======== Data in this exercise ========

/-- The part after PTB and the DRIVER link have heard a throttle frame. -/
def State.driverFound (s : State) (h : Collected) : State := (s.throttleHeard h).driverHeard (frameInfo h)

theorem driverFound_records (s : State) (h : Collected) :
    (s.driverFound h).aut.driver = s.aut.driver ∧ (s.driverFound h).aut.driverLive = s.aut.driverLive
      ∧ (s.driverFound h).aut.failsafe = s.aut.failsafe ∧ (s.driverFound h).aut.signal = s.aut.signal
      ∧ (s.driverFound h).aut.consist = s.aut.consist := by
  have hrecords := driverHeard_records (frameInfo h) (s.throttleHeard h)
  rwa [(throttleHeard_kept s h).2.2.2.1] at hrecords

theorem driverFound_kept (s : State) (h : Collected) :
    (s.driverFound h).cfg = s.cfg ∧ (s.driverFound h).spr = s.spr ∧ (s.driverFound h).mrg = s.mrg
      ∧ (s.driverFound h).csu = s.csu ∧ (s.driverFound h).sup = s.sup ∧ (s.driverFound h).fnm = s.fnm
      ∧ (s.driverFound h).snd = s.snd ∧ (s.driverFound h).smk = s.smk ∧ (s.driverFound h).power = s.power := by
  simp [State.driverFound, State.throttleHeard]

theorem driverFound_reach (s : State) (h : Collected) :
    reachesOnly (.rxc :: .ptb :: .tkm :: settlingBlocks) s (s.driverFound h) := by
  have hheard : reachesOnly (.rxc :: settlingBlocks) (s.throttleHeard h) (s.driverFound h) := by
    simp [State.driverFound, reachesOnly_iff, settlingBlocks]
  exact (throttleHeard_reach s h).trans hheard (by decide)

/-- A frame for DRIVER as an event that leaves SPR. -/
theorem throttle_event {t : State} (ht : t.spr = (s.driverFound h).spr)
    (hreach : reachesOnly (.rxc :: settlingBlocks) (s.driverFound h) t) :
    reachesOnly (.rxc :: .ptb :: .tkm :: settlingBlocks) s (t.settle s) ∧ motionKept s (t.settle s) :=
  ⟨((driverFound_reach s h).trans hreach (by decide)).trans (reachesOnly_settle s t) (by decide),
    motionKept_settle (motionKept_of_spr_eq (ht.trans (driverFound_kept s h).2.1))⟩

end Found

/-! ### Binding (R59) -/

section Bind

variable {info : FrameInfo} {d : ThrottleData} {s : State}

theorem putDriverData_of_waiting {h0 : Level} (h : h0 ≠ .driver) (a : Aut) :
    putDriverData h0 d a =
      { a with
        driverLive := { a.driverLive with funcs := d.funcs, step := d.step, dir := d.dir }
        driver := { a.driver with saved := { a.driver.saved with dir := d.dir, target := d.step } } } := by
  rw [putDriverData, if_neg h]

theorem putDriverData_driver (h0 : Level) (a : Aut) :
    (putDriverData h0 d a).driver.claimed = a.driver.claimed ∧ (putDriverData h0 d a).driver.source = a.driver.source
      ∧ (putDriverData h0 d a).failsafe = a.failsafe ∧ (putDriverData h0 d a).signal = a.signal
      ∧ (putDriverData h0 d a).consist = a.consist ∧ (putDriverData h0 d a).causes = a.causes
      ∧ (putDriverData h0 d a).hold = a.hold := by
  unfold putDriverData
  simp only []
  split <;> simp

theorem putZeroLock_driver (h0 : Level) (v : Bool) (a : Aut) :
    (putZeroLock h0 v a).driver.claimed = a.driver.claimed ∧ (putZeroLock h0 v a).driver.source = a.driver.source
      ∧ (putZeroLock h0 v a).failsafe = a.failsafe ∧ (putZeroLock h0 v a).signal = a.signal
      ∧ (putZeroLock h0 v a).consist = a.consist ∧ (putZeroLock h0 v a).causes = a.causes
      ∧ (putZeroLock h0 v a).hold = a.hold := by
  unfold putZeroLock
  split <;> simp

theorem putDriverData_holds (h0 : Level) (a : Aut) : DriverHolds h0 d (putDriverData h0 d a) :=
  ⟨rfl, rfl, rfl, fun h => by rw [putDriverData_of_waiting h]; exact ⟨rfl, rfl⟩⟩

theorem putZeroLock_holds {h0 : Level} {v : Bool} {a : Aut} (h : DriverHolds h0 d a) : DriverHolds h0 d (putZeroLock h0 v a) := by
  unfold putZeroLock
  split <;> exact h

theorem putZeroLock_now (h0 : Level) (v : Bool) (a : Aut) : zeroLockNow h0 (putZeroLock h0 v a) = v := by
  unfold putZeroLock zeroLockNow
  split <;> rfl

/-- AUT and RXC after a binding under another head that carries no EMERGENCY. -/
theorem bindDriver_of_plain {h0 : Level} (he : d.emergency = false) :
    (s.bindDriver h0 info d).aut = putZeroLock h0 (d.step != 0) (putDriverData h0 d (s.claim .driver (some info.source)).aut)
      ∧ (s.bindDriver h0 info d).rxc = { s.rxc with
          driverLink := { source := some info.source, state := .up, age := 0 }, rssi := info.rssi }
      ∧ (s.bindDriver h0 info d).spr = s.spr ∧ reachesOnly (.rxc :: settlingBlocks) s (s.bindDriver h0 info d) := by
  simp [State.bindDriver, he, State.setRssi, State.setLink, setLinkRecord, reachesOnly_iff, settlingBlocks]

end Bind

/-- Settles O20: the claim with its saved part, loaded as DRIVER becomes the head. -/
theorem throttleBindsUnderParked : Obligations.ThrottleBindsUnderParked := by
  intro s h payload crc ha hdest hhead hrelease hemergency
  obtain ⟨hf, hs, hc, hd⟩ := autHead_parked.1 hhead
  obtain ⟨hdriver, -, hf', hs', hc'⟩ := driverFound_records s h
  have hexec := exec_driverFrame ha (.inl hdest)
  have hfound : ((s.throttleHeard h).driverHeard (frameInfo h)) = s.driverFound h := rfl
  rw [hfound, State.driverFrame, if_neg (by simp [hdriver, hd]), if_neg (by simp [hrelease])] at hexec
  obtain ⟨haut, hrxc, hspr, hreach⟩ := bindDriver_of_plain (s := s.driverFound h) (info := frameInfo h) (h0 := s.head) hemergency
  generalize hb : (s.driverFound h).bindDriver s.head (frameInfo h) (throttleData payload) = b at hexec haut hrxc hspr hreach
  have hholds : DriverHolds s.head (throttleData payload) b.aut := by
    rw [haut]
    exact putZeroLock_holds (putDriverData_holds ..)
  have hlock : b.aut.driver.saved.zeroLock = ((throttleData payload).step != 0) := by
    have hnow := putZeroLock_now s.head ((throttleData payload).step != 0)
      (putDriverData s.head (throttleData payload) ((s.driverFound h).claim .driver (some (frameInfo h).source)).aut)
    rwa [← haut, zeroLockNow, if_neg (by rw [hhead]; decide)] at hnow
  have hclaims : b.aut.failsafe.claimed = false ∧ b.aut.signal.claimed = false ∧ b.aut.consist.claimed = false
      ∧ b.aut.driver.claimed = true ∧ b.aut.driver.source = some (headerSource h.bytes) := by
    rw [haut]
    simp [putZeroLock_driver, putDriverData_driver, hf', hs', hc', hf, hs, hc, frameInfo]
  obtain ⟨hbf, hbs, hbc, hbd, hbsource⟩ := hclaims
  have hnew : (b.settle s).head = .driver := (settle_head_quiet hbf hbs).trans (autHead_driver.2 ⟨hbf, hbs, hbc, hbd⟩)
  obtain ⟨hlive, hstarted⟩ := settle_driver_of_head hnew (by rw [hhead]; decide)
  obtain ⟨hstep, hdir, hfuncs⟩ := hholds.settle hbd
  have hrequested := settle_requested b s
  rw [hnew] at hrequested
  obtain ⟨hreached, hkept⟩ := throttle_event hspr hreach
  have hrxc' : (b.settle s).rxc = _ := (by simp : _ = b.rxc).trans hrxc
  refine answers_of_exec hexec ⟨hnew, by simp [hbd], hstarted, by simp [hbsource], hstep, hdir, hfuncs, ?_, by rw [hrxc']; rfl,
    by rw [hrxc']; rfl, hrequested.trans hdir, hreached, hkept⟩
  rw [hlive, hhead]
  simp [hlock]

/-! ### Contention and rebinding (R61, R62) -/

section Contend

variable {s : State} {h : Collected} {info : FrameInfo} {d : ThrottleData}

/-- The part with an accepted frame's count taken, before RX_ACCEPT is counted. -/
def State.countedIn (s : State) : State := s.hunting.onRxc fun x => { x with accepted := satAdd x.accepted 1 255 }

theorem accepted_carries (kind : Nat) (s : State) : Carries [1] s.countedIn (s.accepted kind) := signal_carries (by simp [diagCode]) _

theorem throttleHeard_carries (s : State) (h : Collected) : Carries [1, 7] s.countedIn (s.throttleHeard h) :=
  (signal_carries (by simp [diagCode]) _).trans (hear_carries (by simp) _ _ _ (s.accepted 1))

theorem counterTakes_contention (c : CounterConfig) (h : c.event = 14) : counterTakes c .contention = true := by
  simp [counterTakes, h, diagCode, qualifierBit]

theorem contention_counted (s : State) (h : Collected) :
    counted 14 (fun _ => true) s (((s.throttleHeard h).signal .contention).settle s) :=
  counted_of_signal (s := s.countedIn) (code := 14) (takes := fun _ => true) counterTakes_contention (throttleHeard_carries s h)
    (settle_carries (codes := []) ((s.throttleHeard h).signal .contention) s) (by simp) (by simp)

theorem driverFound_of_other (hs : s.rxc.driverLink.source ≠ some (headerSource h.bytes)) : s.driverFound h = s.throttleHeard h :=
  driverHeard_of_other (by rw [(throttleHeard_kept s h).2.2.2.2.2.2.2.2.2.2.1]; exact hs)

theorem rebindDriver_of_plain {h0 : Level} (he : d.emergency = false) :
    (s.rebindDriver h0 info d).aut =
        putZeroLock h0 true (putDriverData h0 d { s.aut with driver := { s.aut.driver with source := some info.source } })
      ∧ (s.rebindDriver h0 info d).rxc.driverLink = { source := some info.source, state := .regaining, age := 0 }
      ∧ (s.rebindDriver h0 info d).spr = s.spr ∧ reachesOnly (.rxc :: settlingBlocks) s (s.rebindDriver h0 info d) := by
  simp [State.rebindDriver, he, reachesOnly_iff, settlingBlocks]

/-- LINK_LOST that stands without a hold stands through the end of an event (R67). -/
theorem settle_linkLost {s0 : State} (hc : s.aut.causes.linkLost = true) (hh : s.aut.hold = none) :
    (s.settle s0).aut.causes.linkLost = true := by
  obtain ⟨-, -, hkept, -⟩ := settleClaims_standing s0.head s hh (causesEmpty_without_stall (c := .linkLost) (by decide) hc)
  rw [(settle_causes s s0).1, hkept, hc]

end Contend

/-- Settles O22: the contention counted alone, and the rebinding with its saved part. -/
theorem otherThrottlesContendOrRebind : Obligations.OtherThrottlesContendOrRebind := by
  refine ⟨fun s h payload crc bound ha hfor hbound hne hup hhead => ?_,
    fun s h payload crc bound ha hfor hbound hne hlost hcause hhold hrelease hemergency => ?_⟩
  all_goals
    obtain ⟨hclaimed, hsource, hwatched⟩ := hbound
    have hfound : s.driverFound h = s.throttleHeard h := driverFound_of_other (by simpa [hwatched] using hne)
    obtain ⟨hcfg, hspr, -, haut, -, -, -, -, -, -, hlink, hrssi⟩ := throttleHeard_kept s h
    have hother : ¬((s.driverFound h).aut.driver.source = some (frameInfo h).source) := by
      rw [hfound, haut, hsource]
      simpa [frameInfo] using hne
    have hexec := exec_driverFrame ha hfor
    have hread : (s.throttleHeard h).driverHeard (frameInfo h) = s.driverFound h := rfl
    rw [hread, State.driverFrame, if_pos (by rw [hfound, haut]; exact hclaimed), if_neg hother] at hexec
  · rw [if_neg (by rw [hfound, hlink]; exact hup), hfound] at hexec
    obtain ⟨hf, hs, -, -⟩ := autHead_driver.1 hhead
    have hnew : (((s.throttleHeard h).signal .contention).settle s).head = .driver := by
      rw [settle_head_quiet (by simpa [haut] using hf) (by simpa [haut] using hs)]
      simpa [State.head, haut] using hhead
    obtain ⟨hdriver, hlive⟩ := settle_driver_of_same (hnew.trans hhead.symm)
    have hreach : reachesOnly (.rxc :: settlingBlocks) (s.driverFound h) ((s.throttleHeard h).signal .contention) := by
      rw [hfound]
      simp [reachesOnly_iff, settlingBlocks]
    obtain ⟨hreached, hkept⟩ := throttle_event (by rw [hfound]; simp) hreach
    exact answers_of_exec hexec ⟨by simpa [haut] using hdriver, by simpa [haut] using hlive, hnew, by simpa using hlink,
      by simpa using hrssi, contention_counted s h, hreached, hkept⟩
  · rw [if_pos (by rw [hfound, hlink]; exact hlost), if_neg (by simp [hrelease])] at hexec
    obtain ⟨hbaut, hblink, hbspr, hbreach⟩ := rebindDriver_of_plain (s := s.driverFound h) (info := frameInfo h) (h0 := s.head) hemergency
    generalize (s.driverFound h).rebindDriver s.head (frameInfo h) (throttleData payload) = b at hexec hbaut hblink hbspr hbreach
    rw [hfound, haut] at hbaut
    have hclaims : b.aut.driver.claimed = true ∧ b.aut.driver.source = some (headerSource h.bytes)
        ∧ b.aut.causes.linkLost = true ∧ b.aut.hold = none := by
      rw [hbaut]
      simp [putZeroLock_driver, putDriverData_driver, hclaimed, hcause, hhold, frameInfo]
    obtain ⟨hbd, hbsource, hbcause, hbhold⟩ := hclaims
    have hholds : DriverHolds s.head (throttleData payload) b.aut := by
      rw [hbaut]
      exact putZeroLock_holds (putDriverData_holds ..)
    obtain ⟨hstep, hdir, hfuncs⟩ := hholds.settle hbd
    obtain ⟨hreached, hkept⟩ := throttle_event hbspr hbreach
    exact answers_of_exec hexec ⟨by simp [hbsource], by simp [hbd], hstep, hdir, hfuncs,
      settle_zeroLock hbd (by rw [hbaut]; exact putZeroLock_now ..), by simpa [frameInfo] using hblink, settle_linkLost hbcause hbhold,
      hreached, hkept⟩

/-! ### Release (R63) -/

section Release

variable {s : State} {h : Collected} {d : ThrottleData}

theorem release_driver_of_claimed (hc : s.aut.driver.claimed = true) :
    (s.release .driver).aut = { s.aut with driver := {}, driverLive := {} } := by
  rw [State.release, if_neg (by simp [autCtx, hc])]
  rfl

========

Try it:
Above are some records; copy exactly the lines from the one with "putZeroLock h0 true" through the one with "simpa [State.head, haut] using hhead", both included, and no others.

Finished task:
        putZeroLock h0 true (putDriverData h0 d { s.aut with driver := { s.aut.driver with source := some info.source } })
      ∧ (s.rebindDriver h0 info d).rxc.driverLink = { source := some info.source, state := .regaining, age := 0 }
      ∧ (s.rebindDriver h0 info d).spr = s.spr ∧ reachesOnly (.rxc :: settlingBlocks) s (s.rebindDriver h0 info d) := by
  simp [State.rebindDriver, he, reachesOnly_iff, settlingBlocks]

/-- LINK_LOST that stands without a hold stands through the end of an event (R67). -/
theorem settle_linkLost {s0 : State} (hc : s.aut.causes.linkLost = true) (hh : s.aut.hold = none) :
    (s.settle s0).aut.causes.linkLost = true := by
  obtain ⟨-, -, hkept, -⟩ := settleClaims_standing s0.head s hh (causesEmpty_without_stall (c := .linkLost) (by decide) hc)
  rw [(settle_causes s s0).1, hkept, hc]

end Contend

/-- Settles O22: the contention counted alone, and the rebinding with its saved part. -/
theorem otherThrottlesContendOrRebind : Obligations.OtherThrottlesContendOrRebind := by
  refine ⟨fun s h payload crc bound ha hfor hbound hne hup hhead => ?_,
    fun s h payload crc bound ha hfor hbound hne hlost hcause hhold hrelease hemergency => ?_⟩
  all_goals
    obtain ⟨hclaimed, hsource, hwatched⟩ := hbound
    have hfound : s.driverFound h = s.throttleHeard h := driverFound_of_other (by simpa [hwatched] using hne)
    obtain ⟨hcfg, hspr, -, haut, -, -, -, -, -, -, hlink, hrssi⟩ := throttleHeard_kept s h
    have hother : ¬((s.driverFound h).aut.driver.source = some (frameInfo h).source) := by
      rw [hfound, haut, hsource]
      simpa [frameInfo] using hne
    have hexec := exec_driverFrame ha hfor
    have hread : (s.throttleHeard h).driverHeard (frameInfo h) = s.driverFound h := rfl
    rw [hread, State.driverFrame, if_pos (by rw [hfound, haut]; exact hclaimed), if_neg hother] at hexec
  · rw [if_neg (by rw [hfound, hlink]; exact hup), hfound] at hexec
    obtain ⟨hf, hs, -, -⟩ := autHead_driver.1 hhead
    have hnew : (((s.throttleHeard h).signal .contention).settle s).head = .driver := by
      rw [settle_head_quiet (by simpa [haut] using hf) (by simpa [haut] using hs)]
      simpa [State.head, haut] using hhead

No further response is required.